刘文柄直起身,目光平静:“为救殿下性命。”

“救朕性命?”天皇蹙眉。

“是。”刘文柄从怀中取出一份密报,放在天皇面前的几案上,“京都有人密谋,欲在三日后寅时突袭二条城,挟持殿下,以殿下名义号令天下,反抗大明。”

天皇的手微微一颤。他拿起密报,上面详细写着时间、地点、人数、领头者的姓名……甚至包括公卿中哪些人暗中支持。

“这些逆贼……”天皇的声音有些干涩。

“他们打的旗号是‘尊王攘夷’。”刘文柄淡淡道,“听起来是为殿下好。可殿下想过没有——若他们真攻入二条城,殿下是会成为号令天下的君主,还是……成为一具用来收揽人心的尸体?”

烛火噼啪一声。

天皇盯着密报,良久,缓缓道:“将军既知此事,剿灭便是。何须亲至?”

“因为臣要请殿下移驾。”刘文柄的目光直视天皇,“是臣以倭州都指挥使的身份,礼请殿下暂居江户,以避祸乱。”

“暂居江户?”天皇苦笑,“去了,还能回来吗?”

“能。”刘文柄回答得干脆,“待倭州安定,逆党肃清,殿下随时可归。但在那之前,殿下在京都,太危险。今日有五百死士,明日或许就有五千。臣不能时刻派重兵守在此处,也不能让殿下终日活在刀兵威胁之下。”
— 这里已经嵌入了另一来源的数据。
-- ==== Sys2Proof/Tests/Slice0.lean ====
section
/-! SUPPORT. Tests, and for every statement with hypotheses a witness that meets them. Expected values are those of
95_test_vectors.md (the vector is named), or are worked out by hand from the rule named. -/

namespace Sys2Proof.Tests

open Sys2Proof.Machine

/-! ## States of the tests -/

/-- One port with bytes received, everything else as after reset. -/
def oneFrame (bytes : List Byte) : State := { State.reset with ports := [(0, { rx := bytes, tx := [] })] }

/-- The same with a cache that holds the first two entries of the Modbus table (values TE-01, TE-02). -/
def cachedFrame (bytes : List Byte) : State :=
  { oneFrame bytes with strategy := .cached, cache := [{ poly := 0xA001#16, entries := [0x0000#16, 0xC0C1#16] }] }

/-- What one step sends on port 0, as bytes. -/
def sentByOneStep (s : State) : List (List Byte) :=
  match step s with
  | .next t => (t.port 0).tx.map Response.frame
  | .fault _ => []
  | .refused _ => []

theorem oneFrame_ports (b : Byte) (bs : List Byte) : portsWf (oneFrame (b :: bs)).ports = true := by
  rw [oneFrame, portsWf_cons]
  exact ⟨by simp, Nat.succ_pos _, by simp [Port.idle], rfl⟩

theorem oneFrame_inv (b : Byte) (bs : List Byte) : Inv (oneFrame (b :: bs)) :=
  ⟨oneFrame_ports b bs, Nat.succ_pos _, rfl⟩

theorem cachedFrame_cacheWf (bs : List Byte) : cacheWf (cachedFrame bs).cache = true := by
  show cacheWf [{ poly := 0xA001#16, entries := [0x0000#16, 0xC0C1#16] }] = true
  decide +kernel

theorem cachedFrame_inv (b : Byte) (bs : List Byte) : Inv (cachedFrame (b :: bs)) :=
  ⟨oneFrame_ports b bs, Nat.succ_pos _, cachedFrame_cacheWf _⟩

/-! ## WellFormed: the one check, at its boundary -/

theorem test_wf_refuses_a_buffer_too_long :
    (Instr.crc16Calc 0#32 (List.replicate (2 ^ 32) 0#8)).wf = false ∧
    (Instr.crc16Buf 0#32 (List.replicate (2 ^ 32) 0#8) 0#16).wf = false ∧
    (Instr.crc8Calc 0#8 0#8 0#8 (List.replicate (2 ^ 32) 0#8)).wf = false := by
  simp only [Instr.wf, bufferFits, Config.maxFrameLen, List.length_replicate]
  decide

theorem test_wf_accepts_the_longest_buffer :
    (Instr.crc16Calc 0#32 (List.replicate (2 ^ 32 - 1) 0#8)).wf = true := by
  simp only [Instr.wf, bufferFits, Config.maxFrameLen, List.length_replicate]
  decide

/-! ## Decoding words written out from R65 -/

theorem test_decode_crc16Entry : decode [0x10#8, 0x80#8, 0x01#8, 0xA0#8, 0xFF#8, 0xFF#8] =
    .command (.crc16Entry 0x80#8 0xFFFFA001#32) [] := by decide -- TF-03

theorem test_decode_crc16Byte : decode [0x11#8, 0x01#8, 0xA0#8, 0xFF#8, 0xFF#8, 0x32#8, 0x7E#8, 0x94#8] =
    .command (.crc16Byte 0xFFFFA001#32 0x32#8 0x947E#16) [] := by decide -- P5 t1

theorem test_decode_crc16Buf :
    decode [0x12#8, 0xBC#8, 0xA6#8, 0x00#8, 0x00#8, 0x42#8, 0x13#8, 0x02#8, 0x00#8, 0x00#8, 0x00#8, 0x35#8, 0x36#8, 0x99#8] =
      .command (.crc16Buf 0x0000A6BC#32 [0x35#8, 0x36#8] 0x1342#16) [0x99#8] := by decide -- P2 t1, shorter

theorem test_decode_crc16Calc :
    decode [0x13#8, 0xBC#8, 0xA6#8, 0x00#8, 0x00#8, 0x02#8, 0x00#8, 0x00#8, 0x00#8, 0xC7#8, 0x70#8] =
      .command (.crc16Calc 0x0000A6BC#32 [0xC7#8, 0x70#8]) [] := by decide -- P3 t0

theorem test_decode_crc8Byte : decode [0x20#8, 0x07#8, 0x31#8, 0x97#8] = .command (.crc8Byte 0x07#8 0x31#8 0x97#8) [] := by
  decide -- R65, format W8B

theorem test_decode_crc8Calc :
    decode [0x21#8, 0x07#8, 0xAB#8, 0x0F#8, 0x02#8, 0x00#8, 0x00#8, 0x00#8, 0x31#8, 0x32#8] =
      .command (.crc8Calc 0x07#8 0xAB#8 0x0F#8 [0x31#8, 0x32#8]) [] := by decide -- R65, format C8

theorem test_decode_popcnt32 : decode [0x30#8, 0x4E#8, 0x00#8, 0x00#8, 0x80#8] = .command (.popcnt32 0x8000004E#32) [] := by
  decide -- R65, format U32

theorem test_decode_popcnt16 : decode [0x31#8, 0x72#8, 0x00#8, 0xFF#8, 0xFF#8] = .command (.popcnt16 0xFFFF0072#32) [] := by
  decide -- P4 t5

theorem test_decode_rev8 : decode [0x32#8, 0x72#8] = .command (.rev8 0x72#8) [] := by decide -- P4 t3

theorem test_decode_reserved : decode [0x14#8, 0x32#8] = .illegalCommand 0x14#8 [0x32#8] := by decide -- TF-09

theorem test_decode_incomplete : decode [0x13#8, 0x01#8, 0xA0#8] = .incomplete := by decide -- TF-12

/-- The opcode map has one row a byte and one a command (R64). -/
theorem test_opcode_table_rows_differ :
    (opcodeTable.map Prod.fst).Nodup ∧ (opcodeTable.map Prod.snd).Nodup ∧
      opcodeTable.all (fun row => row.1 == row.2.code) = true := by decide

theorem test_table_word_of_a_buffer_row : decodeTableWord 8 0x12 = some (.crc16Buf 0#32 [] 0#16) := by decide

theorem test_placed_word_runs_after_reset :
    sentByOneStep (State.reset.withFetchWord 8 0x12) = [[0x00#8, 0x00#8, 0x00#8]] := by decide +kernel

/-! ## One step a command -/

theorem test_crc16Entry_step :
    sentByOneStep (oneFrame [0x10#8, 0x80#8, 0x01#8, 0xA0#8, 0xFF#8, 0xFF#8]) = [[0x00#8, 0x01#8, 0xA0#8]] := by
  decide +kernel -- TF-03

theorem test_crc16Entry_cached_step :
    sentByOneStep (cachedFrame [0x10#8, 0xFF#8, 0x01#8, 0xA0#8, 0x00#8, 0x00#8]) = [[0x00#8, 0x40#8, 0x40#8]] := by
  decide +kernel -- TE-08, an entry the cache does not hold yet

theorem test_crc16Byte_step :
    sentByOneStep (oneFrame [0x11#8, 0x01#8, 0xA0#8, 0xFF#8, 0xFF#8, 0x31#8, 0xFF#8, 0xFF#8]) = [[0x00#8, 0x7E#8, 0x94#8]] := by
  decide +kernel -- P5 t0

theorem test_crc16Byte_dnp_step :
    sentByOneStep (oneFrame [0x11#8, 0xBC#8, 0xA6#8, 0x00#8, 0x00#8, 0x31#8, 0x00#8, 0x00#8]) = [[0x00#8, 0x9A#8, 0xAD#8]] := by
  decide +kernel -- T16B-06, no transform

theorem test_crc16Buf_dnp_resume_step :
    sentByOneStep (oneFrame [0x12#8, 0xBC#8, 0xA6#8, 0x00#8, 0x00#8, 0x42#8, 0x13#8, 0x05#8, 0x00#8, 0x00#8, 0x00#8,
      0x35#8, 0x36#8, 0x37#8, 0x38#8, 0x39#8]) = [[0x00#8, 0xEA#8, 0x82#8]] := by
  decide +kernel -- P2 t1

theorem test_crc16Buf_dnp_zero_step :
    sentByOneStep (oneFrame [0x12#8, 0xBC#8, 0xA6#8, 0x00#8, 0x00#8, 0x00#8, 0x00#8, 0x01#8, 0x00#8, 0x00#8, 0x00#8, 0x01#8]) =
      [[0x00#8, 0xC9#8, 0xA1#8]] := by
  decide +kernel -- P3 t1

theorem test_crc16Calc_modbus_step :
    sentByOneStep (oneFrame [0x13#8, 0x01#8, 0xA0#8, 0xFF#8, 0xFF#8, 0x09#8, 0x00#8, 0x00#8, 0x00#8,
      0x31#8, 0x32#8, 0x33#8, 0x34#8, 0x35#8, 0x36#8, 0x37#8, 0x38#8, 0x39#8]) = [[0x00#8, 0x37#8, 0x4B#8]] := by
  decide +kernel -- TF-01

theorem test_crc16Calc_dnp_polynomial_alone_step :
    sentByOneStep (oneFrame [0x13#8, 0xBC#8, 0xA6#8, 0xFF#8, 0xFF#8, 0x09#8, 0x00#8, 0x00#8, 0x00#8,
      0x31#8, 0x32#8, 0x33#8, 0x34#8, 0x35#8, 0x36#8, 0x37#8, 0x38#8, 0x39#8]) = [[0x00#8, 0x1C#8, 0x6A#8]] := by
  decide +kernel -- T16-12

theorem test_crc8Byte_step : sentByOneStep (oneFrame [0x20#8, 0x9B#8, 0xA5#8, 0x3C#8]) = [[0x00#8, 0xBB#8]] := by
  decide +kernel -- T8B-11

theorem test_crc8Calc_step :
    sentByOneStep (oneFrame [0x21#8, 0x2F#8, 0xFF#8, 0xFF#8, 0x09#8, 0x00#8, 0x00#8, 0x00#8,
      0x31#8, 0x32#8, 0x33#8, 0x34#8, 0x35#8, 0x36#8, 0x37#8, 0x38#8, 0x39#8]) = [[0x00#8, 0xDF#8]] := by
  decide +kernel -- T8-04

theorem test_popcnt32_step :
    sentByOneStep (oneFrame [0x30#8, 0x78#8, 0x56#8, 0x34#8, 0x12#8]) = [[0x00#8, 0x0D#8, 0x00#8, 0x00#8, 0x00#8]] := by
  decide +kernel -- TB-07

theorem test_popcnt16_step : sentByOneStep (oneFrame [0x31#8, 0x78#8, 0x56#8, 0x34#8, 0x12#8]) = [[0x00#8, 0x08#8, 0x00#8]] := by
  decide +kernel -- TB-18

theorem test_rev8_step : sentByOneStep (oneFrame [0x32#8, 0xC7#8]) = [[0x00#8, 0xE3#8]] := by decide +kernel -- TB-29

theorem test_illegal_step : sentByOneStep (oneFrame [0xFF#8, 0x32#8, 0x12#8]) = [[0x01#8]] := by decide +kernel -- TF-10

/-! ## The assembler -/

theorem test_assemble_a_program_line :
    (parseLine "t5 = popcnt16   0xFFFF0072".toList).bind (fun l => l.run []) = some [(5, 4)] := by decide +kernel -- P4 t5

theorem test_assemble_hex_data :
    (parseLine ("crc16.buf CRC16_DNP, ".toList ++ openBrace :: "C7 70".toList ++ closeBrace :: ", 0xFFFF".toList)).bind
      (fun l => l.cmd.assemble []) = some [.crc16Buf 0x0000A6BC#32 [0xC7#8, 0x70#8] 0xFFFF#16] := by decide +kernel -- R70

theorem test_assemble_crc8_cont :
    (parseLine ("t1 = crc8.cont 0x07, ".toList ++ openBrace :: "31 32".toList ++ closeBrace :: ", t0".toList)).bind
      (fun l => l.cmd.assemble [(0, 0)]) = some [.crc8Byte 0x07#8 0x31#8 0x00#8, .crc8Byte 0x07#8 0x32#8 0x97#8] := by
  decide +kernel -- R71, with the first result of R111's example

theorem test_assembler_rejects_a_wide_literal :
    (parseLine "rev8 256".toList).bind (fun l => l.cmd.assemble []) = none := by decide +kernel -- R70

/-! ## Witnesses: each statement's hypotheses are met together -/

theorem witness_DecodeOfEncodeIsTheCommand :
    (Instr.crc16Buf 0#32 (List.replicate (2 ^ 32 - 1) 0#8) 0#16).wf = true ∧ (Instr.crc16Buf 0#32 [] 0#16).wf = true := by
  simp only [Instr.wf, bufferFits, Config.maxFrameLen, List.length_replicate]
  decide

theorem witness_DecodedBytesAreTheFrame : decode [0x32#8, 0x12#8, 0xFF#8] = .command (.rev8 0x12#8) [0xFF#8] := by decide

theorem witness_FieldLayoutOfEveryFrame :
    (ofLE32 0x00#8 0x00#8 0x00#8 0x00#8).toNat = ([] : List Byte).length ∧
    (ofLE32 0x00#8 0x01#8 0x00#8 0x00#8).toNat = (List.replicate 256 0xAA#8).length := by
  rw [List.length_replicate]; decide

theorem witness_MultiByteFieldsAreLittleEndian :
    fieldBuffer [0x02#8, 0x00#8, 0x00#8, 0x00#8, 0xAA#8, 0xBB#8, 0xCC#8] = some ([0xAA#8, 0xBB#8], [0xCC#8]) := by decide

theorem witness_FrameLengthIsKnownFromTheHeader :
    (Instr.crc16Calc 0#32 [0xAA#8]).wf = true ∧ frameLength [0x32#8] = some 2 ∧
    lengthKnownAfter (.crc16Calc 0#32 [0xAA#8]) ≤ 9 ∧ lengthKnownAfter (.rev8 0#8) ≤ 1 := by decide

theorem witness_NoOperandValueIsIllegal :
    opcodeOf 0x32#8 ≠ none ∧ frameLength [0x32#8, 0xFF#8] = some 2 ∧ 2 ≤ [0x32#8, 0xFF#8].length := by decide

/-- Every boundary of the reserved ranges (R68). -/
theorem witness_ReservedOpcodesAreTheIllegalOnes :
    [0x00#8, 0x0F#8, 0x14#8, 0x1F#8, 0x22#8, 0x2F#8, 0x33#8, 0xFF#8].all reservedOpcode = true ∧
    [0x10#8, 0x13#8, 0x20#8, 0x21#8, 0x30#8, 0x32#8].all (fun op => !reservedOpcode op) = true := by decide

theorem oneFrame_port_other (bytes : List Byte) (p : Nat) (h : p ≠ 0) : (oneFrame bytes).port p = .idle := by
  simp [State.port, oneFrame, portAt, Ne.symm h]

theorem witness_IncompleteFramesWait :
    (Instr.rev8 0#8).wf = true ∧ 1 < (encode (.rev8 0#8)).length ∧ 0 < (encode (.rev8 0#8)).length ∧
    Inv (oneFrame [0x13#8, 0x01#8]) ∧ ∀ p, (oneFrame [0x13#8, 0x01#8]).fetch p = .incomplete := by
  refine ⟨rfl, by decide, by decide, oneFrame_inv _ _, fun p => ?_⟩
  by_cases h : p = 0
  · subst h; decide
  · rw [State.fetch, oneFrame_port_other _ _ h]; rfl

theorem witness_StepRunsTheDecodedCommand :
    Inv (oneFrame [0x32#8, 0x12#8]) ∧ (oneFrame [0x32#8, 0x12#8]).pickPort = some 0 ∧
    decode ((oneFrame [0x32#8, 0x12#8]).port 0).rx = .command (.rev8 0x12#8) [] :=
  ⟨oneFrame_inv _ _, by decide +kernel, by decide⟩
这话说得诚恳,但天皇听出了弦外之音:你在我手里,比你在京都安全——对你也安全,对我也安全。

“若朕不去呢?”

“那臣只能加强二条城守备。”刘文柄神色不变,“但守备越严,殿下与臣民隔阂越深。且逆党见无机可乘,或许会另寻他法——毒杀?刺杀?他们若真忠心于殿下,怎会置殿下于险地?”

句句在理,句句逼人。

天皇沉默。他想起这二十年的囚禁生涯,想起德川家光的冷眼,想起公卿们的懦弱。如今德川倒了,那些所谓的“忠臣义士”,真的在乎他的死活吗?还是只是想用他这面旗?

“将军,”天皇忽然问,“大明皇帝,会如何待朕?”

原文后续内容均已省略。